[Collected data entries]
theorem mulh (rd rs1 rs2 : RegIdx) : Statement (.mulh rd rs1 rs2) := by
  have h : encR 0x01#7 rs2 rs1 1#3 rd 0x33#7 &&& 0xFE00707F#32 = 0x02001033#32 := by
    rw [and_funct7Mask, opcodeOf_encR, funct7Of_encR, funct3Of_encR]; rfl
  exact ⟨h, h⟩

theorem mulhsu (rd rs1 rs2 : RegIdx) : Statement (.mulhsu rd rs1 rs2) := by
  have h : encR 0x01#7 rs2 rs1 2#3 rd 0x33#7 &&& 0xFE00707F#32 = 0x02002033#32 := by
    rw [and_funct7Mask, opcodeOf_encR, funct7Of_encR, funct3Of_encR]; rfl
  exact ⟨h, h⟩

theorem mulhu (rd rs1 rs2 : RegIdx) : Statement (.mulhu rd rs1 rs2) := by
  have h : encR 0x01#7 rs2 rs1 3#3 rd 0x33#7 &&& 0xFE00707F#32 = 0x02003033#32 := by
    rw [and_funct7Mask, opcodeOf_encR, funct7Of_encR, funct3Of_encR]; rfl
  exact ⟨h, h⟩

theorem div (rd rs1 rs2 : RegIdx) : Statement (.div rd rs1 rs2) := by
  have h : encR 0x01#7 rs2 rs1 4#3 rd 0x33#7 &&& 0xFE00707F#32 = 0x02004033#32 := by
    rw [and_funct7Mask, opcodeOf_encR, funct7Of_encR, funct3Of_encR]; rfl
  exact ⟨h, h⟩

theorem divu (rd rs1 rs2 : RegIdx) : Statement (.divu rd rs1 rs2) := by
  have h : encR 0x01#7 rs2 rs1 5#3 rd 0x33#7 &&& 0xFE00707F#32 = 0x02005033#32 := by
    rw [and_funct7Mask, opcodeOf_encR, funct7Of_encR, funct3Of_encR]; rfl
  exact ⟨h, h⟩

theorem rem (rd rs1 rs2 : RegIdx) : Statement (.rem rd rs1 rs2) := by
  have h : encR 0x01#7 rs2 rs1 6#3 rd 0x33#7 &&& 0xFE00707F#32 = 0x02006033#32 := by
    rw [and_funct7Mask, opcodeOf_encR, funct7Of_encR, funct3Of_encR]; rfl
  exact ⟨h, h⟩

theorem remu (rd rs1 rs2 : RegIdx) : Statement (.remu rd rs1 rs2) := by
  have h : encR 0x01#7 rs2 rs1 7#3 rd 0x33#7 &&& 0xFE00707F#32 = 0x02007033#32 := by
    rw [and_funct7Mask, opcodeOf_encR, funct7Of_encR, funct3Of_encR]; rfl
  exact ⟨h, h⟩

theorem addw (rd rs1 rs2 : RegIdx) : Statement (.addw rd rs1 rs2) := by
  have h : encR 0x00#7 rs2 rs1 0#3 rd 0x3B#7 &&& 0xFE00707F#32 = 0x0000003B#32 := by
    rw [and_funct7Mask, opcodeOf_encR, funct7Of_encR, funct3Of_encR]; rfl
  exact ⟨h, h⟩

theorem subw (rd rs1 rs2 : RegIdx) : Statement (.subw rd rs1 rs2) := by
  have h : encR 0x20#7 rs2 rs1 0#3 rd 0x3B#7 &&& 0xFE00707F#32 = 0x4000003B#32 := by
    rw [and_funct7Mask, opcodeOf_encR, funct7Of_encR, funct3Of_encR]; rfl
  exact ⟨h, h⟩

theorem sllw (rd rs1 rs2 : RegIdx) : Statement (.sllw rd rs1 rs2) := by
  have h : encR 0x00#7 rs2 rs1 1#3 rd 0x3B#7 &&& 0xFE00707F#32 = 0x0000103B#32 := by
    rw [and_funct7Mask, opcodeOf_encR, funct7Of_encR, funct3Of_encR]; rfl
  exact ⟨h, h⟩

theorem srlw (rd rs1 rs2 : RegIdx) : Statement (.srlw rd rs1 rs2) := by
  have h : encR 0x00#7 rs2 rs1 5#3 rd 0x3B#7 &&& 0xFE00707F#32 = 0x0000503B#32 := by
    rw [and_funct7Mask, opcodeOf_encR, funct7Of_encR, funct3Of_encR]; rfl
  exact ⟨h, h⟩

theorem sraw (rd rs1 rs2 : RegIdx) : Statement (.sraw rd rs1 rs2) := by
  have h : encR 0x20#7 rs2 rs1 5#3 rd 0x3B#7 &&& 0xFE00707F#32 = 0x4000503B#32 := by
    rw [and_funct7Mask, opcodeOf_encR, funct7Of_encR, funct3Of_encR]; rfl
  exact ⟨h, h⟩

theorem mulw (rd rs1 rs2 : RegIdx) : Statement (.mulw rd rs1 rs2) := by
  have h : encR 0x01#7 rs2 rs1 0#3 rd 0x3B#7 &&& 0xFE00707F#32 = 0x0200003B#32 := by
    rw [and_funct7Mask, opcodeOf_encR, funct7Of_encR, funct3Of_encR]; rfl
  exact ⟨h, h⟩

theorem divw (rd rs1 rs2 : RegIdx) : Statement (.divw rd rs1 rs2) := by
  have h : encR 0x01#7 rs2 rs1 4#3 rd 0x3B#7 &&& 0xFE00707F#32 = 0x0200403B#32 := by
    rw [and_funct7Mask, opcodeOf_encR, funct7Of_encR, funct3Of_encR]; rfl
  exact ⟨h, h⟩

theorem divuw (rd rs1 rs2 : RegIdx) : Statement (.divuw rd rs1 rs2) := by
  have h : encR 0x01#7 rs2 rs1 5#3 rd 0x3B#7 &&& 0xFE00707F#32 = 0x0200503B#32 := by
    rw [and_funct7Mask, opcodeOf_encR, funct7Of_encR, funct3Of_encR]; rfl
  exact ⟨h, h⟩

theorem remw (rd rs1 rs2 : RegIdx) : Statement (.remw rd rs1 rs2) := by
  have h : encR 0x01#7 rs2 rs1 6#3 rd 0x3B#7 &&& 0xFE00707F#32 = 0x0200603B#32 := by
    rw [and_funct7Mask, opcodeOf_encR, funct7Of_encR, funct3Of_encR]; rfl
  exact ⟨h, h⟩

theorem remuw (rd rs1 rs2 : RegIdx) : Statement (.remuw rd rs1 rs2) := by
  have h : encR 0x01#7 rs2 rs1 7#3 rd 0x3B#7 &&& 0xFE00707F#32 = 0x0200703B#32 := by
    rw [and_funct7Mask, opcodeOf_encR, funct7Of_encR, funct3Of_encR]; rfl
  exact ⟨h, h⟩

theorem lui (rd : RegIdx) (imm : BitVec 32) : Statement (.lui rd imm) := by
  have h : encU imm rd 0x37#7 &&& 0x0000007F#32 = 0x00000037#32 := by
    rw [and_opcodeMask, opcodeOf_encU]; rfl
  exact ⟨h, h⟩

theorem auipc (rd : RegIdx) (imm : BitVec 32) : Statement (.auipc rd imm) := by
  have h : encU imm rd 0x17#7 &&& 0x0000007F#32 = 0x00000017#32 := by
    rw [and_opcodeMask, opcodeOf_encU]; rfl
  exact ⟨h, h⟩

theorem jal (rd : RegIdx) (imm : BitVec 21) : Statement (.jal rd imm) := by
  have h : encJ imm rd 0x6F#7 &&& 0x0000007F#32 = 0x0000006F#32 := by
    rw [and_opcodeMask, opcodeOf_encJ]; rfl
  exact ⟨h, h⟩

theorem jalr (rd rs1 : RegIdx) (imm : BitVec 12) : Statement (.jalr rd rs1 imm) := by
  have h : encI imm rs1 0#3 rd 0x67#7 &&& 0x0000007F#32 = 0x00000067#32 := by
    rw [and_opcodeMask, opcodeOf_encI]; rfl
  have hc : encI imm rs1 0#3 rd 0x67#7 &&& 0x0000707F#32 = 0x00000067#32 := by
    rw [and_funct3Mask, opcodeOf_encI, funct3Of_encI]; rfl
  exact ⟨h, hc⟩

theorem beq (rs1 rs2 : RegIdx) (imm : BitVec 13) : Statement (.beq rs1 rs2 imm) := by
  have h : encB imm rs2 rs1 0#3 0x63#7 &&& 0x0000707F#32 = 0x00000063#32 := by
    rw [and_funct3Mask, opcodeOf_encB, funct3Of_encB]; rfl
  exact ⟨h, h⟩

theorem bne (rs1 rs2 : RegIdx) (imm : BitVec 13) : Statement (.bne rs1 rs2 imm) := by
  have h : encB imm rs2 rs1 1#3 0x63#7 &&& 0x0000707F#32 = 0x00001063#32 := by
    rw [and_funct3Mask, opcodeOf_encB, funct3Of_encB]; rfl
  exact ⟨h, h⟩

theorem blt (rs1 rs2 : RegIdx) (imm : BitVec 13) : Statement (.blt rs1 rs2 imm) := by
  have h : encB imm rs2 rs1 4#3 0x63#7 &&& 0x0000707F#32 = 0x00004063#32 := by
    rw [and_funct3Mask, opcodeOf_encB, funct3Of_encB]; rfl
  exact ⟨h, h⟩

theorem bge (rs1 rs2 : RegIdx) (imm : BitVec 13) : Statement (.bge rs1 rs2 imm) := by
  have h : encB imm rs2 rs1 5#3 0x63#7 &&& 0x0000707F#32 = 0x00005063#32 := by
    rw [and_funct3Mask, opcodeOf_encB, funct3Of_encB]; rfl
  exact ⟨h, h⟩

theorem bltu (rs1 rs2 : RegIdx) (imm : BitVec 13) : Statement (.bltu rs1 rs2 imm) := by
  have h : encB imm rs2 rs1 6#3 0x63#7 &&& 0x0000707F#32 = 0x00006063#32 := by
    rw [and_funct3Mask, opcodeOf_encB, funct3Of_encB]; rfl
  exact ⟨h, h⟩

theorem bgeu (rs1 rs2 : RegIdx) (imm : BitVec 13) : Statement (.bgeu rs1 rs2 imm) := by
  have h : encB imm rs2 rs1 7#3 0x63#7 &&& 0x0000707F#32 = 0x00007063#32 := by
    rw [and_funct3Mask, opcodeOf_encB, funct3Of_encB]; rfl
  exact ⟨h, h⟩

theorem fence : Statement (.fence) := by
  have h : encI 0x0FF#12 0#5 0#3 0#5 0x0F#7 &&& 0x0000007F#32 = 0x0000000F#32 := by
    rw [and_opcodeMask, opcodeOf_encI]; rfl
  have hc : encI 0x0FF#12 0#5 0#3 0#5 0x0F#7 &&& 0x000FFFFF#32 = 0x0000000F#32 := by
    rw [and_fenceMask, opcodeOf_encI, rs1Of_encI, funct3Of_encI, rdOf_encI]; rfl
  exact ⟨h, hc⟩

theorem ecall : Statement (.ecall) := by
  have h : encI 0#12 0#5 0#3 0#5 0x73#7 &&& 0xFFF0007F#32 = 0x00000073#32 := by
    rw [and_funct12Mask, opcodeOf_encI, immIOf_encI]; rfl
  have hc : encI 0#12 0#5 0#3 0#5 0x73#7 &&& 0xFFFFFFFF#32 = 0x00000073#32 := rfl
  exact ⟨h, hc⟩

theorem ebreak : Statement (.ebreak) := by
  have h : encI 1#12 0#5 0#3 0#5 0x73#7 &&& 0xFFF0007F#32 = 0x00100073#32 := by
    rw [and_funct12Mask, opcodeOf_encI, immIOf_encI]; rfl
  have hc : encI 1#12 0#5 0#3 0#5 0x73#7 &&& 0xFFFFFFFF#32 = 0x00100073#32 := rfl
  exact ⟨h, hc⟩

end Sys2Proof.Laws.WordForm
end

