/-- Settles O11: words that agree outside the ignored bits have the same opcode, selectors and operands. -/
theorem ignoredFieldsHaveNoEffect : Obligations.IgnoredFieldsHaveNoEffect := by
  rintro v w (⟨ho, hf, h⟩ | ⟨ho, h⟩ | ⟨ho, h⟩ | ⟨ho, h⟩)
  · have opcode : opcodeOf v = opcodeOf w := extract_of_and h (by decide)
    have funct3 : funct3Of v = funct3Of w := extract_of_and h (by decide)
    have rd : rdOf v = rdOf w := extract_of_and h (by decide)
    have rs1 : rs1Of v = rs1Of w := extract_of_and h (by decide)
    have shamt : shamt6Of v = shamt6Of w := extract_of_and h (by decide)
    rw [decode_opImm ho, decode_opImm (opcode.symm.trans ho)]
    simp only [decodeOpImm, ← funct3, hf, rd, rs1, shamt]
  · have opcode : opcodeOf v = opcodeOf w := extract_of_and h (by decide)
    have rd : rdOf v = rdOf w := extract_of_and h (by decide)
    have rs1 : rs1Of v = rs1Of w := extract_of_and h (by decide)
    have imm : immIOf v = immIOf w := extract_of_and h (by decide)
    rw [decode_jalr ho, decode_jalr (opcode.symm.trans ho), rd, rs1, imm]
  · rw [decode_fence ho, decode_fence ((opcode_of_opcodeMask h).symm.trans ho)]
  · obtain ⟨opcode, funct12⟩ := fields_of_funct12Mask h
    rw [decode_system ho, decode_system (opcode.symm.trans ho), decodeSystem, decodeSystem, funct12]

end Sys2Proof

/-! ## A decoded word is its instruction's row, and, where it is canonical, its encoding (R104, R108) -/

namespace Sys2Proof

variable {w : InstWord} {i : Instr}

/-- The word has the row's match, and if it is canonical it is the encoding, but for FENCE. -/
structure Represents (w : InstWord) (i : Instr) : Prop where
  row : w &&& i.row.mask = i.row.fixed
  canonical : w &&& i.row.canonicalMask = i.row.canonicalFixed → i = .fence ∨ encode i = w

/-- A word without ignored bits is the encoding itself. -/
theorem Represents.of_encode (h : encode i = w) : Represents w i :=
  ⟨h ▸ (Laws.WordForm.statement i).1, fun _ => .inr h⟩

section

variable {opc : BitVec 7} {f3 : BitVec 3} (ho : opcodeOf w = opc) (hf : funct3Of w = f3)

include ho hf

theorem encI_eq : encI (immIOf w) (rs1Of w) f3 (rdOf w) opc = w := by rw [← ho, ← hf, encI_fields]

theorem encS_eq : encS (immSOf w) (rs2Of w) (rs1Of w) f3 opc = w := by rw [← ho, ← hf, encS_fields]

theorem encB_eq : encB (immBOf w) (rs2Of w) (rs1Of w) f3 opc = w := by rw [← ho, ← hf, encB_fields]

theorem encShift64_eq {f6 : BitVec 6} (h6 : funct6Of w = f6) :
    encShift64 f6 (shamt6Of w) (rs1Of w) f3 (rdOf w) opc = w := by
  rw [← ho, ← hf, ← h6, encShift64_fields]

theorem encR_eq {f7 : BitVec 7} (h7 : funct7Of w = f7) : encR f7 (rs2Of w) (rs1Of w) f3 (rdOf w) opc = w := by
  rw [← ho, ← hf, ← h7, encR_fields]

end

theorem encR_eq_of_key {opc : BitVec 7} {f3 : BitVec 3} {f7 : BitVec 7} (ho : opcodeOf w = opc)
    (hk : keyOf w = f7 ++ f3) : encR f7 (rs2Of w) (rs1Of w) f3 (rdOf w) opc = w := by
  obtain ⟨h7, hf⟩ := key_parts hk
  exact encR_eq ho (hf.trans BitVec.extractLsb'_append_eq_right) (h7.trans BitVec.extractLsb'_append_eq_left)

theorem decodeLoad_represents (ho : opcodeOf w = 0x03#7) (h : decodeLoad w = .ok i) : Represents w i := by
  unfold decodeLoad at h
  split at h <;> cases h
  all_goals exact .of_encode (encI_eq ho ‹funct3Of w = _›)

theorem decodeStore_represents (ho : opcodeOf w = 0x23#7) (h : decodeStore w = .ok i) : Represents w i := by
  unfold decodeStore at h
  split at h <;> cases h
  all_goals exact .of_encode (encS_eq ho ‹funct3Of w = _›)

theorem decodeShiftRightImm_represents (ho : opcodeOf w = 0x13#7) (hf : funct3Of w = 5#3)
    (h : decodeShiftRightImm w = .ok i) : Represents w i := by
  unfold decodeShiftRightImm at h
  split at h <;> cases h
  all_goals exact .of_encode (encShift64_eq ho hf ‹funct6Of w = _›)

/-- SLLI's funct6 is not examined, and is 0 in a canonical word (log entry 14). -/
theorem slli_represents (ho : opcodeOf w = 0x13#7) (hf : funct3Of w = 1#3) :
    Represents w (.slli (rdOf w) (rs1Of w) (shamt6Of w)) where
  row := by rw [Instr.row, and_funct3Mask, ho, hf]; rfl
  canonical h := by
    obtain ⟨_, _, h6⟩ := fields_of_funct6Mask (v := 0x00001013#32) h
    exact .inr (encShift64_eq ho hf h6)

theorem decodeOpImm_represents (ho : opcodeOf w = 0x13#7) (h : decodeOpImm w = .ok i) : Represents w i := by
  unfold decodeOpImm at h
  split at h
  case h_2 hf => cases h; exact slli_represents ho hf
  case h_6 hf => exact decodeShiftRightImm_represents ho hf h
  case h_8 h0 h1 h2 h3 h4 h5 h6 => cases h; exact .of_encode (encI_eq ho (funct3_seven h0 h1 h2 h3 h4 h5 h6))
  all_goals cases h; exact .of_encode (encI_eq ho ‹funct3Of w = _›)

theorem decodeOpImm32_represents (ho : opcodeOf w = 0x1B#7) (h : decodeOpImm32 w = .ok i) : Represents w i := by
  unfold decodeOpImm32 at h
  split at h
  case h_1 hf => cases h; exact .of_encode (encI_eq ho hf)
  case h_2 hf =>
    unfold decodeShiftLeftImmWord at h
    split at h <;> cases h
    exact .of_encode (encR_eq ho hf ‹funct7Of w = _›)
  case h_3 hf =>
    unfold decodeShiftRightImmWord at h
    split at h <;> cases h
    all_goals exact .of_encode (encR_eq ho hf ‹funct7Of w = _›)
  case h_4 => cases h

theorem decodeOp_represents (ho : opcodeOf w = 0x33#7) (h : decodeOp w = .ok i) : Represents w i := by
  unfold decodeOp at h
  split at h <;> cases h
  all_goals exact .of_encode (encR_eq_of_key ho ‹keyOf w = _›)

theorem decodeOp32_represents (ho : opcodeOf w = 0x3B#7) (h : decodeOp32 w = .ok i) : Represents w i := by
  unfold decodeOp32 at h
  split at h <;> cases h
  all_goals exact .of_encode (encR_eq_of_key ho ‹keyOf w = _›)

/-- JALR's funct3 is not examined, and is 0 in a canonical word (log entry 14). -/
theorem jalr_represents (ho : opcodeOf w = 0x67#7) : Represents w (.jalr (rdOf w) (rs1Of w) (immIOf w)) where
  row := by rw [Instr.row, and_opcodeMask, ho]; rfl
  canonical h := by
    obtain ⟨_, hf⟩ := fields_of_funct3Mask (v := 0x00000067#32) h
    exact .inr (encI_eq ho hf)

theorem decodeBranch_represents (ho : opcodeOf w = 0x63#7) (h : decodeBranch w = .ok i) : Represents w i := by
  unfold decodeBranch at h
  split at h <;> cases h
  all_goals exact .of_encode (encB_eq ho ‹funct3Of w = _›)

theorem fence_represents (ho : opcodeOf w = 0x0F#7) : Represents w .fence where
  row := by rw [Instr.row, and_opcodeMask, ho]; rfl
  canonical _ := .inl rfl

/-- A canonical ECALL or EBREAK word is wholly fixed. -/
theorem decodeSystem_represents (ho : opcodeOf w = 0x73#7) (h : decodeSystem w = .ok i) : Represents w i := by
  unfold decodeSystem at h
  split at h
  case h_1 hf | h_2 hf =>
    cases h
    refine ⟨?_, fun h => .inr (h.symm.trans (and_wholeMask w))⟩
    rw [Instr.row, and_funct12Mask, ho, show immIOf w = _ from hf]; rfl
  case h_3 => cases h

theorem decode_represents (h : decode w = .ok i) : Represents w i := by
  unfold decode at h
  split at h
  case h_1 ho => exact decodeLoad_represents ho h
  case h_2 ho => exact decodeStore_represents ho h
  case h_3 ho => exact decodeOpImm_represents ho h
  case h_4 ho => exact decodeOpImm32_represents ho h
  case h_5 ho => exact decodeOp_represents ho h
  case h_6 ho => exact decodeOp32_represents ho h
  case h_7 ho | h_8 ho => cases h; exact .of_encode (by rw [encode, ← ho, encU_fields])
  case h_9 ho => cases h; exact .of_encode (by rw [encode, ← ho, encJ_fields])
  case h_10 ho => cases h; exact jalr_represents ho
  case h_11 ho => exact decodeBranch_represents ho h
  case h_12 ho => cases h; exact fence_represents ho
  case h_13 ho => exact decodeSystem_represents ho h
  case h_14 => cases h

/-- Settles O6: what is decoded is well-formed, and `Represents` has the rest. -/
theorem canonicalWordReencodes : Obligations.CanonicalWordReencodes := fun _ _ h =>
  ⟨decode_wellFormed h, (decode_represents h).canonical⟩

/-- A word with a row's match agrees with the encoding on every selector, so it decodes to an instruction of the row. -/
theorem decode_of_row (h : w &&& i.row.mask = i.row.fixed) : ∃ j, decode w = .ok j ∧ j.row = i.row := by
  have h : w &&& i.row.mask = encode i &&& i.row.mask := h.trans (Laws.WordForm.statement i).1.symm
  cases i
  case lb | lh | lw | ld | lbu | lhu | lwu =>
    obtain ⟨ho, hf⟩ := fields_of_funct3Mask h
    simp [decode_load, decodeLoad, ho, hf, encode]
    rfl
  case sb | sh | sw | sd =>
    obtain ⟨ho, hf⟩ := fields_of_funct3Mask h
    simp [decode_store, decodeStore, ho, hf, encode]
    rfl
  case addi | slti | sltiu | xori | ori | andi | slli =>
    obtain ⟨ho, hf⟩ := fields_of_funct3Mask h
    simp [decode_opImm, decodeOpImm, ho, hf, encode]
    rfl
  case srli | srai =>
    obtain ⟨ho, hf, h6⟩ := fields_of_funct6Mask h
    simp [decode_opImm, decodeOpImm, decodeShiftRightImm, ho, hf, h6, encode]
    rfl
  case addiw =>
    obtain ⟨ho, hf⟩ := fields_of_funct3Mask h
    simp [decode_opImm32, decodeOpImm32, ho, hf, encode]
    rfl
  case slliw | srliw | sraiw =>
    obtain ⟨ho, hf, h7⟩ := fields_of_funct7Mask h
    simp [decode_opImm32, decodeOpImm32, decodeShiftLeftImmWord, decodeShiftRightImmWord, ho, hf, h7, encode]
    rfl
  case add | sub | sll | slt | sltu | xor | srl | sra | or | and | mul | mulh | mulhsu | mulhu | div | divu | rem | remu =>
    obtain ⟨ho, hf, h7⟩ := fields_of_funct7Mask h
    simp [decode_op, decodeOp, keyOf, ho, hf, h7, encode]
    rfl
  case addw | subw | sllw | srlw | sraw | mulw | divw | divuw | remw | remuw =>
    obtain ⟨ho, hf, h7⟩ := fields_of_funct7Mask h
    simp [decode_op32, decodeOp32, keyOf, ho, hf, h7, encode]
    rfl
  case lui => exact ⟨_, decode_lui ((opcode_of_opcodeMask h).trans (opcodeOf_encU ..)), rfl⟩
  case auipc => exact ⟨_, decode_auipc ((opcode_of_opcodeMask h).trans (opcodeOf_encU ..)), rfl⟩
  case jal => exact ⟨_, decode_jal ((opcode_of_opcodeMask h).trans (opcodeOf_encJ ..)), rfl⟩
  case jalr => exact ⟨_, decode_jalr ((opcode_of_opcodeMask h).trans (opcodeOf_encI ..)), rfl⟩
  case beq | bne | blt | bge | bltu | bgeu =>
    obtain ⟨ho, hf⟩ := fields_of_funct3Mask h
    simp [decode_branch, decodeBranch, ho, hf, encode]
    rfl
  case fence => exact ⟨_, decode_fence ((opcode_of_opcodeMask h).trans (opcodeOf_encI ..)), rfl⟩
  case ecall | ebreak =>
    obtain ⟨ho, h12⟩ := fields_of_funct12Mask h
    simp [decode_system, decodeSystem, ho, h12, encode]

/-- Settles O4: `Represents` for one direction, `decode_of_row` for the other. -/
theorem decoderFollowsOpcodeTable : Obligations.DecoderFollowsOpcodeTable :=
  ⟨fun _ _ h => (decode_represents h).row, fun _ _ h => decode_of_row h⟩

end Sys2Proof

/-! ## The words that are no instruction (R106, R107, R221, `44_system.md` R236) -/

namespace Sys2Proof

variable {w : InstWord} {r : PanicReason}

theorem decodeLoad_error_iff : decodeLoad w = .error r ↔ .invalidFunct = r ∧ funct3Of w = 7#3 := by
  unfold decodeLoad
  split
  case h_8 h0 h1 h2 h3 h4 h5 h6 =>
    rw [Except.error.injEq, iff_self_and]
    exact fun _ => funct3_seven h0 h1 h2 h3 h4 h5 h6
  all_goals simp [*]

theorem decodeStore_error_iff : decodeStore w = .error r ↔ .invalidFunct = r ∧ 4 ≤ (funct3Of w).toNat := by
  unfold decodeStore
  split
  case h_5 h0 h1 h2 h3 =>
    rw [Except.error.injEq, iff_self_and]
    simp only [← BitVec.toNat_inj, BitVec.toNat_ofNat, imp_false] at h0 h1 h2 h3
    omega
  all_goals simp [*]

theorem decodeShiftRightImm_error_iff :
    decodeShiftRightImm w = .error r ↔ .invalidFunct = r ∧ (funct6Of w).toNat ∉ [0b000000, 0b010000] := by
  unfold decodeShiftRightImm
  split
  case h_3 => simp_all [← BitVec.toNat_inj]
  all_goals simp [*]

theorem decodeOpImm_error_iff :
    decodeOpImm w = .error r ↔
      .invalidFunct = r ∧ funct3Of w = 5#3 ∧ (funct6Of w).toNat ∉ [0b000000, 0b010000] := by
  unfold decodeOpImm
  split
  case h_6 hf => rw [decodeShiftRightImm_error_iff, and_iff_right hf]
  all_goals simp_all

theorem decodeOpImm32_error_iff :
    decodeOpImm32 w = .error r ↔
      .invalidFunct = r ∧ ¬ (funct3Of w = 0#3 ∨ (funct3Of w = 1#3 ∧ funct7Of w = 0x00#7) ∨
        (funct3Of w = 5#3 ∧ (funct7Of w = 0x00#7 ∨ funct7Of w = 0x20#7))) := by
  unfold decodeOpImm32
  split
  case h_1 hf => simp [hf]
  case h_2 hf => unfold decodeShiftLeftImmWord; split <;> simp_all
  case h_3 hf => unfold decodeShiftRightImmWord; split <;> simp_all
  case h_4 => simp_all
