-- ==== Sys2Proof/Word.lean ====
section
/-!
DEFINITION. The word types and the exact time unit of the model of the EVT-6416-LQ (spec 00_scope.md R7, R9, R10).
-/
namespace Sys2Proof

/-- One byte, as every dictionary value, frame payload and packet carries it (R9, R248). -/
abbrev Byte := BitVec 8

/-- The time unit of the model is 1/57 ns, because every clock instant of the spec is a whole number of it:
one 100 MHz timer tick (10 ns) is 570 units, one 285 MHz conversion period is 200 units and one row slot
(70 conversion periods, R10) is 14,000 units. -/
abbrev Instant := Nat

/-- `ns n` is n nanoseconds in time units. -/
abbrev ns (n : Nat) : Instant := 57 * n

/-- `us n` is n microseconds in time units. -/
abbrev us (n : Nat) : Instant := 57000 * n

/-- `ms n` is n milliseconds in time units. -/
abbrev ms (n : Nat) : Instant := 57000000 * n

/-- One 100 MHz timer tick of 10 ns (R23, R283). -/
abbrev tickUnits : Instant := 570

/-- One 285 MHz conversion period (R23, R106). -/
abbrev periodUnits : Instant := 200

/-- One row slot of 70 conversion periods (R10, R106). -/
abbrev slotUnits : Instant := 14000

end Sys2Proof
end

The task. From the entries above, extract only the lines running from the one containing "have h : encB imm rs2 rs1 7#3" through the one containing "have h : encI 1#12", inclusive.

Finished exercise.
  have h : encB imm rs2 rs1 7#3 0x63#7 &&& 0x0000707F#32 = 0x00007063#32 := by
    rw [and_funct3Mask, opcodeOf_encB, funct3Of_encB]; rfl
  exact ⟨h, h⟩

theorem fence : Statement (.fence) := by
  have h : encI 0x0FF#12 0#5 0#3 0#5 0x0F#7 &&& 0x0000007F#32 = 0x0000000F#32 := by
    rw [and_opcodeMask, opcodeOf_encI]; rfl
  have hc : encI 0x0FF#12 0#5 0#3 0#5 0x0F#7 &&& 0x000FFFFF#32 = 0x0000000F#32 := by
    rw [and_fenceMask, opcodeOf_encI, rs1Of_encI, funct3Of_encI, rdOf_encI]; rfl
  exact ⟨h, hc⟩

theorem ecall : Statement (.ecall) := by
  have h : encI 0#12 0#5 0#3 0#5 0x73#7 &&& 0xFFF0007F#32 = 0x00000073#32 := by
    rw [and_funct12Mask, opcodeOf_encI, immIOf_encI]; rfl
  have hc : encI 0#12 0#5 0#3 0#5 0x73#7 &&& 0xFFFFFFFF#32 = 0x00000073#32 := rfl
  exact ⟨h, hc⟩

theorem ebreak : Statement (.ebreak) := by
  have h : encI 1#12 0#5 0#3 0#5 0x73#7 &&& 0xFFF0007F#32 = 0x00100073#32 := by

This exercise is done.